O noticiário político internacional desde o início do mês de fevereiro tem mostrado que inúmeros chefes de Estado do mundo livre revelaram incondicional apoio ao povo ucraniano pelas ameaças e evidências que então provinham da Rússia.

quarta-feira, 2 de março de 2022

Atualizado às 08:54

 (Imagem: Arte Migalhas)

(Imagem: Arte Migalhas)

Com a sua inequívoca experiência no âmbito das relações internacionais, Henry Kissinger assevera, numa invejável síntese, que o diálogo para a solução das crises globais deve estar assentado nas relações diplomáticas, principal vetor de comunicação entre as potências soberanas, nas suas mais diferentes peculiaridades culturais, religiosas, econômicas, políticas e sociais. A deflagração de um confronto armado entre nações soberanas é o pior cenário que pode ocorrer no mundo moderno.
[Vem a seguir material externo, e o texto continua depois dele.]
-- ==== Sys2Proof/Machine/Ops.lean ====
section
/-! DEFINITION. The named operations over memories, register files, the bit reader, errors and answers: the one place
where an index is checked (20_memory.md R50), an error is raised (60_exceptions.md R190), bits are taken
(40_bitreader.md R91) and an answer is given (46_host.md R178). -/

namespace Sys2Proof.Machine

/-! Constants of 00_scope.md R7. -/

/-- `BLOCK_UNIT` -/
def blockUnit : Nat := 100000
/-- `MAX_BLOCK`, the depth of `ll8` and `tt` (20_memory.md R51, R52) -/
def maxBlock : Nat := 900000
/-- `G_SIZE`, symbols per selector group -/
def groupSize : Nat := 50
/-- `MIN_GROUPS` -/
def minGroups : Nat := 2
/-- `MAX_GROUPS` -/
def maxGroups : Nat := 6
/-- `MIN_CODE_LEN` -/
def minCodeLen : Nat := 1
/-- `MAX_CODE_LEN` -/
def maxCodeLen : Nat := 20
/-- `MAX_SELECTORS`, the depth of `selectorMtf` and `selector` (20_memory.md R53) -/
def maxSelectors : Nat := 32767
/-- `READ_MAX`, the most bits of one `GetBits` -/
def readMax : Nat := 24
/-- The depth of `unzftab` (20_memory.md R54). -/
def countDepth : Nat := 256
/-- The depth of `cftab` (20_memory.md R54). -/
def cumulativeDepth : Nat := 257

/-- `BLOCK_LIMIT = 100000 × blockSize100k` (00_scope.md R7, 30_encoding.md R68). -/
def blockLimit (s : State) : Nat := blockUnit * s.blockSize100k.toNat

/-! Outcomes. -/

/-- A computation that can only meet a fault of the model, as an outcome of a step. -/
def finish (r : Except Fault State) : Host.Outcome State Fault Refusal :=
  match r with
  | .ok s => .next s
  | .error f => .fault f

/-! Memories (20_memory.md R50). -/

/-- The entry at index `i`, if something has written it. -/
def memGet {w : Nat} : Mem w → Nat → Option (BitVec w)
  | [], _ => none
  | e :: m, i => if e.1 = i then some e.2 else memGet m i

/-- Write entry `i`, keeping the indices rising. -/
def memSet {w : Nat} (i : Nat) (v : BitVec w) : Mem w → Mem w
  | [] => [(i, v)]
  | e :: m => if i < e.1 then (i, v) :: e :: m else if e.1 = i then (i, v) :: m else e :: memSet i v m

/-- Write the `k` entries from index `i` on, all with `v`, keeping the indices rising. -/
def memFill {w : Nat} (i k : Nat) (v : BitVec w) : Mem w → Mem w
  | [] => (List.range' i k).map (fun a => (a, v))
  | e :: m =>
    if e.1 < i then e :: memFill i k v m
    else (List.range' i k).map (fun a => (a, v)) ++ (e :: m).filter (fun x => decide (i + k ≤ x.1))

/-- A memory whose entries from index 0 on are `vs` and that holds nothing else: all entries of a memory written. -/
def memOfList {w : Nat} (vs : List (BitVec w)) : Mem w := vs.zipIdx.map (fun e => (e.2, e.1))

/-- `M[i]` (20_memory.md R50): an index outside the depth and an entry nothing has written are faults of the model. -/
def memRead {w : Nat} (name : Store) (depth : Nat) (m : Mem w) (i : Nat) : Except Fault (BitVec w) :=
  if i < depth then
    match memGet m i with
    | some v => .ok v
    | none => .error (.undefinedEntry name i)
  else .error (.indexOutOfDepth name i)

/-- `M[i] <- v` (20_memory.md R50). -/
def memWrite {w : Nat} (name : Store) (depth : Nat) (m : Mem w) (i : Nat) (v : BitVec w) : Except Fault (Mem w) :=
  if i < depth then .ok (memSet i v m) else .error (.indexOutOfDepth name i)

/-- `M[i] <- v; …; M[i+k-1] <- v`. -/
def memWriteRun {w : Nat} (name : Store) (depth : Nat) (m : Mem w) (i k : Nat) (v : BitVec w) : Except Fault (Mem w) :=
  if i + k ≤ depth then .ok (memFill i k v m) else .error (.indexOutOfDepth name (i + k - 1))

/-! Register files (10_state.md R21 to R24). -/

/-- `F[i]`, with the index checked. -/
def fileRead {α : Type} {n : Nat} (name : Store) (f : Vector α n) (i : Nat) : Except Fault α :=
  match f[i]? with
  | some x => .ok x
  | none => .error (.indexOutOfDepth name i)

/-- `F[i] <- x`, with the index checked. -/
def fileWrite {α : Type} {n : Nat} (name : Store) (f : Vector α n) (i : Nat) (x : α) : Except Fault (Vector α n) :=
  if h : i < n then .ok (f.set i x h) else .error (.indexOutOfDepth name i)

/-- A file given entry by entry. -/
def fileOf {α : Type} (n : Nat) (f : Nat → α) : Vector α n :=
  ⟨((List.range n).map f).toArray, by simp⟩

/-- A file whose first entries become `xs`; the others keep their values. -/
def fileOverlay {α : Type} {n : Nat} (xs : List α) (f : Vector α n) : Vector α n :=
  ⟨(xs.take n ++ f.toList.drop xs.length).toArray, by simp; omega⟩

/-- `MoveToFront` on a file (43_symbols.md R137): entry `j` goes to the front, entries `0 .. j-1` move up by one. -/
def fileMoveToFront {α : Type} {n : Nat} (f : Vector α n) (j : Nat) (h : j < n) : Vector α n :=
  ⟨(f[j] :: f.toList.eraseIdx j).toArray, by simp [List.length_eraseIdx, h]; omega⟩

/-- `MoveToFront(L, j)` (43_symbols.md R137): the entry moved, and the list after, with the index checked. -/
def moveToFront {α : Type} {n : Nat} (name : Store) (f : Vector α n) (j : Nat) : Except Fault (α × Vector α n) :=
  if h : j < n then .ok (f[j], fileMoveToFront f j h) else .error (.indexOutOfDepth name j)

/-! Errors (60_exceptions.md R187 to R190). -/

/-- The error codes of 60_exceptions.md R187. -/
def errorCode : StreamError → BitVec 4
  | .headerMagic => 1#4
  | .headerLevel => 1#4
  | .headerShort => 1#4
  | .blockMagic => 2#4
  | .crcBlock => 3#4
  | .crcCombined => 3#4
  | .endOfInput => 4#4
  | .noSymbols => 5#4
  | .badGroups => 5#4
  | .badSelectors => 5#4
  | .badSelector => 5#4
  | .badLength => 5#4
  | .oversubscribed => 5#4
  | .selectorOverrun => 5#4
  | .badCode => 5#4
  | .blockOverflow => 5#4
  | .badOrigPtr => 5#4
  | .rleTruncated => 5#4

/-- The error reasons of 60_exceptions.md R188. -/
def errorReason : StreamError → BitVec 8
  | .headerMagic => 1#8
  | .headerLevel => 2#8
  | .headerShort => 3#8
  | .blockMagic => 0#8
  | .crcBlock => 1#8
  | .crcCombined => 2#8
  | .endOfInput => 0#8
  | .noSymbols => 1#8
  | .badGroups => 2#8
  | .badSelectors => 3#8
  | .badSelector => 4#8
  | .badLength => 5#8
  | .oversubscribed => 6#8
  | .selectorOverrun => 7#8
  | .badCode => 8#8
  | .blockOverflow => 9#8
  | .badOrigPtr => 10#8
  | .rleTruncated => 11#8

/-- `raise E(reason)` (60_exceptions.md R190), the block's exception entry: latch code and reason, go to `FAILED`,
abandon the rest of the action (the bits of an element read so far among it). Nothing else is written (R189). -/
def raise (e : StreamError) (s : State) : State :=
  { s with errCode := errorCode e, errReason := errorReason e, phase := .failed, part := [] }

/-- What leaves an error or the end of a stream: CLOSE's write of `phase`, and the release of the source
(60_exceptions.md R191, R194, 46_host.md R182, 70_reset_and_hazards.md R208, log entry 14). Every register but `phase` is
kept, `errCode` among them (R182, R208, 70_reset_and_hazards.md R222, log entries 9 and 22). There is no other return. -/
def leaveSession (s : State) : State := { s with phase := .closed, source := none }

/-! The bit reader (40_bitreader.md R91). -/

/-- The value `GetBits(n)` returns when `n` bits are live: `(bsBuff >> (bsLive - n)) & (2^n - 1)`. -/
def bitsValue (n : Nat) (s : State) : Nat := (s.bsBuff.toNat >>> (s.bsLive.toNat - n)) % 2 ^ n

/-- The second half of `GetBits(n)`: the `n` bits, and the state after. -/
def takeBits (n : Nat) (s : State) : List Bool × State :=
  (bitsOf n (bitsValue n s), { s with bsLive := BitVec.ofNat 5 (s.bsLive.toNat - n) })

/-- The bits taken from the source and not consumed (10_state.md R18, R34), first to come first. -/
def liveBits (s : State) : List Bool := bitsOf s.bsLive.toNat s.bsBuff.toNat

/-- The loop body of `GetBits` for an answer `DATA(b)`. -/
def absorbByte (b : BitVec 8) (s : State) : State :=
  { s with bsBuff := (s.bsBuff <<< 8) ||| b.zeroExtend 32, bsLive := s.bsLive + 8#5, inCount := s.inCount + 1 }

/-- What the source answers to `Fetch()` and what it has left (20_memory.md R48, 30_encoding.md R72). -/
def sourceAnswer : List (BitVec 8) → BitVec 9 × List (BitVec 8)
  | [] => (0#9, [])
  | b :: rest => (0x100#9 ||| b.zeroExtend 9, rest)

/-! Answers. -/

/-- A command's answer at the host port (30_encoding.md R72). -/
def answer (a : Answer) (s : State) : State := { s with answers := s.answers ++ [a] }

/-- The end of a READ_BYTES call (46_host.md R181). -/
def returnReadBytes (r : ReadBytesReturn) (s : State) : State :=
  { s with job := none, rbReturns := s.rbReturns ++ [r] }

/-- A READ answers `Byte(b)` (46_host.md R178); inside READ_BYTES the host places the byte and, while the buffer is
not full, issues the next READ (R181). -/
def answerByte (b : BitVec 8) (s : State) : State :=
  let t := answer (.byte b) s
  match s.job with
  | some (.readBytes n k) =>
    let u := { t with rbBuf := t.rbBuf ++ [b] }
    if k + 1 < n then { u with job := some (.readBytes n (k + 1)) } else returnReadBytes (.count n) u
  | _ => { t with job := none }

/-- A READ answers `EndOfStream` (46_host.md R178, R181). -/
def answerEndOfStream (s : State) : State :=
  let t := answer .endOfStream s
  match s.job with
  | some (.readBytes _ k) => returnReadBytes (if k = 0 then .endOfStream else .count k) t
  | _ => { t with job := none }

/-- A READ answers `Error(errCode, errReason)` (46_host.md R178, R181). -/
def answerError (s : State) : State :=
  let t := answer (.error s.errCode s.errReason) s
  match s.job with
  | some (.readBytes _ _) => returnReadBytes (.error s.errCode s.errReason) t
  | _ => { t with job := none }

/-! Reset (70_reset_and_hazards.md R206). -/

/-- Hardware reset: every register and register file 0, memories undefined, ports idle, source unbound, refusal mark
clear. The configuration is not state (R206); what the host has still to issue, its buffer, and the answers already
given are the host's (log entry 13). -/
def hardwareReset (s : State) : State :=
  { State.reset with
    cfg := s.cfg, port := s.port, handover := s.handover, answers := s.answers, rbBuf := s.rbBuf, rbReturns := s.rbReturns }

/-- Every register of 10_state.md at its reset value; register files, memories and ports kept (46_host.md R176,
70_reset_and_hazards.md R208). DESIGN CHOICE (log entry 4): the temporaries of the pseudocode, which those rules do not
name, are cleared as well. -/
def resetRegisters (s : State) : State :=
  { s with
    phase := .closed
    bsBuff := 0#32, bsLive := 0#5, inCount := 0
    blockSize100k := 0#4, combinedCRC := 0#32, storedCombinedCRC := 0#32, blockCount := 0, outCount := 0
    storedBlockCRC := 0#32, randomised := 0#1, origPtr := 0#24, blockCRC := 0#32
    inUse16 := 0#16, nInUse := 0#9, alphaSize := 0#9, nGroups := 0#3, nSelectors := 0#15
    groupNo := 0#15, groupPos := 0#6, curTable := 0#3, runS := 0#20, runN := 0#20, nblock := 0#20
    tPos := 0#20, i2 := 0#20, rleCount := 0#3, rlePrev := 0#8, repLeft := 0#8, rNToGo := 0#10, rTPos := 0#9
    errCode := 0#4, errReason := 0#8
    part := [], curr := 0#5, mapRange := 0#4, selIdx := 0#15, tblIdx := 0#3, symIdx := 0#9 }

end Sys2Proof.Machine
end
É certo que a manifestação imediata de solidariedade e repúdio das nações contra os atos de guerra constitui, dentre muitos outros, considerável fator de pressão e de inibição sobre o exército que viola as regras da ordem internacional de convívio pacífico e harmônico (Henry A. Kissinger, World Order, New York, Penguin, 2015, pág. 72).

O noticiário político internacional desde o início do mês de fevereiro tem mostrado que inúmeros chefes de Estado do mundo livre revelaram incondicional apoio ao povo ucraniano pelas ameaças e evidências que então provinham da Rússia.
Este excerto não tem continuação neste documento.